== Supplied data ==

-- ==== Sys2Proof/Laws/PerInstr.lean ====
section
/-! SUPPORT. Lemmas per instruction: the function codes of an instruction's own word select that instruction (R63 to R76). -/
set_option Elab.async false
set_option linter.unusedSimpArgs false
namespace Sys2Proof.Laws.OwnWord

/-- A field wholly in the low part of a word. -/
theorem ext_lo {n m : Nat} (x : BitVec n) (y : BitVec m) (s l : Nat) (h : s + l ≤ m) :
    (x ++ y).extractLsb' s l = y.extractLsb' s l := by
  apply BitVec.eq_of_getLsbD_eq; intro i hi
  simp [BitVec.getLsbD_append, hi]; omega
/-- A field wholly in the high part. -/
theorem ext_hi {n m : Nat} (x : BitVec n) (y : BitVec m) (s l : Nat) (h : m ≤ s) :
    (x ++ y).extractLsb' s l = x.extractLsb' (s - m) l := by
  apply BitVec.eq_of_getLsbD_eq; intro i hi
  have : ¬ (s + i < m) := by omega
  simp [BitVec.getLsbD_append, hi, this]; congr 1; omega
/-- The whole. -/
theorem ext_self {n : Nat} (x : BitVec n) : x.extractLsb' 0 n = x := by
  apply BitVec.eq_of_getLsbD_eq; intro i hi; simp [hi]
/-- A one-bit field of a Bool. -/
theorem isOne_bit1 (b : Bool) : isOne (bit1 b) = b := by cases b <;> rfl
/-- A scope field reads back. -/
theorem Scope.ofCode_code (s : Scope) : Scope.ofCode s.code = some s := by cases s <;> rfl
/-- A rounding field reads back. -/
theorem Rm.ofCode_code (m : Rm) : Rm.ofCode m.code = some m := by cases m <;> rfl

/-- The decoder's tables select a word instruction from its own word. -/
def Statement (i : Instr) : Prop := i.isWord = true → rawDecode (encode i) = some i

===

Go through the listing above and return each line that includes the word "select".

/-! SUPPORT. Lemmas per instruction: the function codes of an instruction's own word select that instruction (R63 to R76). -/
/-- The decoder's tables select a word instruction from its own word. -/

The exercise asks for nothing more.